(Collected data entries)
◆ ◆ ◆ ◆ ◆

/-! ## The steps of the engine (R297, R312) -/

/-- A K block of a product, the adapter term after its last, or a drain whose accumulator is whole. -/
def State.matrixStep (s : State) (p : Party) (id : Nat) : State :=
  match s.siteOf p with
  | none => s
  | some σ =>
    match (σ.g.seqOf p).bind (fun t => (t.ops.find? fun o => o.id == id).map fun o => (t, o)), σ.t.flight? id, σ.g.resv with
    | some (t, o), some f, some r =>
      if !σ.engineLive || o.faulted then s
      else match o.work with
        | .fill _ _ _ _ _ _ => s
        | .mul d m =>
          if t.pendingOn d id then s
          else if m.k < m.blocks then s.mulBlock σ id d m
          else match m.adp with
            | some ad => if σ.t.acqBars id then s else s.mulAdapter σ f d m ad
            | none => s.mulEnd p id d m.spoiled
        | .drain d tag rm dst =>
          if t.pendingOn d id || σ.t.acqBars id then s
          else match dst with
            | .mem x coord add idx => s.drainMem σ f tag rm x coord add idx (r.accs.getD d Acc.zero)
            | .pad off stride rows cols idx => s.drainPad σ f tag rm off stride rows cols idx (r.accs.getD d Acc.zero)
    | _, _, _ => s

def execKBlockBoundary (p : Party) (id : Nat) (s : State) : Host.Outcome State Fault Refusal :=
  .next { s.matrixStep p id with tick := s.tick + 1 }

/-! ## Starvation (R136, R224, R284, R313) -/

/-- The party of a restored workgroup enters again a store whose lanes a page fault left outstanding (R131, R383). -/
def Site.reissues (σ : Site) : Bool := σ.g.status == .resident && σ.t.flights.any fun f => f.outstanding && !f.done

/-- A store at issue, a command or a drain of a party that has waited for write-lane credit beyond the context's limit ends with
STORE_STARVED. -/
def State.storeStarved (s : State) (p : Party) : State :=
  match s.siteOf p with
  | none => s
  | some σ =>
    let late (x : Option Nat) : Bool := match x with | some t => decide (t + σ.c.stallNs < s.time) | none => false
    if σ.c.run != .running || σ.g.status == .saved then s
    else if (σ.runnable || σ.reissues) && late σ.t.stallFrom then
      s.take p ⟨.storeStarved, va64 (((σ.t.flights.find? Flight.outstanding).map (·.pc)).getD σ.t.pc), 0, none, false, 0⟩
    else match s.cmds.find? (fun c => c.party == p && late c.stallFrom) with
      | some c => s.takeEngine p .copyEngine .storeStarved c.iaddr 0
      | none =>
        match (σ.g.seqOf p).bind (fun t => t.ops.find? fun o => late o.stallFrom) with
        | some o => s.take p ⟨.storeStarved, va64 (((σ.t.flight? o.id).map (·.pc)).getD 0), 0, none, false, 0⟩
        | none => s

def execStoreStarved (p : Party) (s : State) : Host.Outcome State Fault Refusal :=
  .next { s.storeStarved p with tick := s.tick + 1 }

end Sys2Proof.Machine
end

◆ ◆ ◆ ◆ ◆

> _Activity_:
Scan the records for the string "then" and report each line where it occurs.

> _Written solution_:
      if !σ.engineLive || o.faulted then s
          if t.pendingOn d id then s
          else if m.k < m.blocks then s.mulBlock σ id d m
            | some ad => if σ.t.acqBars id then s else s.mulAdapter σ f d m ad
          if t.pendingOn d id || σ.t.acqBars id then s
    if σ.c.run != .running || σ.g.status == .saved then s
    else if (σ.runnable || σ.reissues) && late σ.t.stallFrom then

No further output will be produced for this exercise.